PROTECTION OF PORCINE ENDOTHELIAL CELLS FROM COMPLEMENT-MEDIATED CYTOTOXICITY BY THE HUMAN COMPLEMENT REGULATORS CD59, C1 INHIBITOR, AND SOLUBLE COMPLEMENT RECEPTOR TYPE 1

Complement-mediated hyperacute graft rejection leading to organ failure within minutes to a few hours is probably the most critical barrier to successful xenotransplantation ⁽¹⁾. Complement depletion by cobra venom factor with subsequent prolongation of graft survival provided the first evidence that complement inhibition may be an effective means to control hyperacute xenograft rejection ⁽²⁾. At present, support of the physiological regulation of the complement system appears to be most promising. In various animal models of xenotransplantation, pretreatment of the recipient with soluble complement receptor type 1 significantly improved graft survival ^(3-5). Another candidate molecule may be C1 inhibitor (C1 inh^*), a major plasma inhibitor of the complement and contact systems. C1 inh, which has long been used for the treatment of the hereditary angioedema, has recently been introduced as substitution therapy in patients with vascular leak syndrome, severe sepsis, and myocardial ischemia/reperfusion injury^{(6, 7)}. The transfer of human membrane-bound complement-regulatory molecules, such as decay-accelerating factor (CD55), membrane cofactor protein (CD46), and CD59, to the donor organ has been suggested as an alternative strategy to protect the xenograft from the attack of the recipient's complement system ^(8-10). Because pigs are considered to be suitable organ donors for humans, we investigated the efficacy of human recombinant soluble complement receptor type 1 (rsCR1; ¹¹) and C1 inh, either alone or in combination with the membrane-associated complement control protein CD59, to protect aortic porcine endothelial cells (PEC) against complement-mediated cytotoxicity of human serum. Endothelial cells were chosen for our experiments because they represent the primary target cells involved in hyperacute graft rejection.

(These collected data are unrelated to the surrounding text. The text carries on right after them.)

-- ==== Sys2Proof/Machine/Ring.lean ====
section
/-! DEFINITION. The ring controllers: Marks, polls, replies and reference messages, fault-tolerant averaging, start-up,
guardian, folds (R206 to R262, R561). -/

namespace Sys2Proof.Machine

/-! ### Marks sent -/

/-- The external correction the master writes (R238), in 1/256 ns: that of its last servo run while its PTP reference is settled. -/
def State.markCorr (s : State) (r : Nat) : Int :=
  if s.on EN_PTPSTAT_SETTLED && !s.on (BZ_CTRL_MODE r) then (s.ring r).corrOut else 0

/-- A Mark of this node for the basic cycle that starts at `c` (R215). -/
def State.markFrame (s : State) (r c : Nat) (standin : Bool) : RFrame :=
  let cold := (s.ring r).cold
  let body := beBytes 1 (s.actRank r) ++ beBytes 1 (s.g (BZ_CTRL_NODES r)) ++ beBytes 1 (s.syncN r) ++
    beBytes 1 (s.g (BZ_CTRL_MODE r)) ++ beBytes 4 (c % 2 ^ 32) ++ beBytes 4 (c / 2 ^ 32) ++
    beBytes 4 (u32 (s.markCorr r)) ++ beBytes 4 (s.g (BZ_CLOSE_NS r)) ++ beBytes 4 (mcNum c % 2 ^ 32)
  s.mkFrame r c 1 ((if standin then 16 else 0) + (if cold then 64 else 0)) 0xFF body

/-- The node sends a Mark and its position word (R232): the delay of its segment as the master, its position and latency more as a
stand-in. A node that was no master before has measured no D yet. -/
def State.sendMark (s : State) (r c : Nat) (standin : Bool) : State :=
  let s := if s.isSender r then s else s.modRing r (fun x => { x with dd := none, ownDs := [] })
  let s := s.sendRing r (s.markFrame r c standin)
  let s := if s.actRank r == 0 then s.sendPos r (s.outPort r) 0 0 else s.sendPos r (s.outPort r) (s.g (BZ_POS_NS r)) 320
  s.modCyc r c (fun y => { y with sent := true })

/-- The controller leaves the ring: it sends nothing more, closes nothing, and listens (R246, R251, R254 go on from here). -/
def State.ringSilent (s : State) (r phase : Nat) : State :=
  let s := s.modRing r (fun x => { x with transmitting := false, cold := false, rank0Act := false, coldYield := false, dd := none, ownDs := [] })
  let s := (s.p (BZ_STAT_CLOSING r) 0).p (BZ_CLOSE_NS r) 0
  let s := (s.p (BZ_STAT_STATE r) 1).p (BZ_JOIN_PHASE r) phase
  ((s.p (BZ_JOIN_MARKS r) 0).p (BZ_SYNCSTAT_PRESENT r) 0).p (BZ_SYNCSTAT_SETTLED r) 0

/-- What the loss of a ring reference brings for the synchronisation state (R189, R239, R240). -/
def State.afterLoss (s before : State) : State :=
  if [0, 1].any (fun r => before.on (BZ_SYNCSTAT_PRESENT r) && !s.on (BZ_SYNCSTAT_PRESENT r)) then s.syncStep s.refs false else s

/-- A cold starter's collision (R248 rows 2 and 4): back to Listening; sixteen in a row record a notice. -/
def State.coldCollide (s : State) (r : Nat) : State :=
  let s := (s.inc (BZ_COLLIDE_COUNT r)).ringSilent r 1
  let n := (s.ring r).coldFails + 1
  let s := s.modRing r (fun x => { x with coldFails := if n ≥ 16 then 0 else n, lastActivity := s.tu.upNs })
  if n ≥ 16 then s.notice (0x18 + r) 0x0001 (r + 1) (s.word (BZ_JOIN_PHASE r)) else s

Endothelial cells were isolated from porcine aorta and cultured as described recently ⁽⁹⁾. For the experiments, cells between passages 3 and 15 were used. Human rsCR1 was kindly provided by Dr. James Levin, T-Cell Sciences Inc., Needham, MA. C1 inh (Behrinert) was purchased from Behring, Marburg, Germany. Incremental amounts of C1 inh and rsCR1 were first added to normal human serum (NHS) as a source of xenogeneic natural antibodies and complement, before incubation with PEC. After 2 hr, cell lysis was quantified by measuring lactate dehydrogenase in the supernatant, as described previously ⁽¹²⁾. In the absence of complement inhibitors, 20% NHS caused 40-60% specific lysis of the cells. Incubation with heat-inactivated serum with or without inhibitors only slightly increased the level of spontaneously released lactate dehydrogenase. Addition of each of the two inhibitors caused a dose-dependent reduction in cytotoxicity (Figs. 1 and 3). Twenty-eight micromoles of C1 inh per liter of undiluted serum resulted in complete protection from complement-mediated lysis (Fig. 1). In the presence of 1-3 μM C1 inh, which corresponds to the clinically administered dose ^{(6, 7)}, a 40-60% inhibition was achieved. In comparable experiments performed by Dalmasso and Platt⁽¹³⁾, 40 μM C1 inh were required to obtain 50% inhibition of lysis. This may be explained by a different functional activity of the C1 inh preparation used.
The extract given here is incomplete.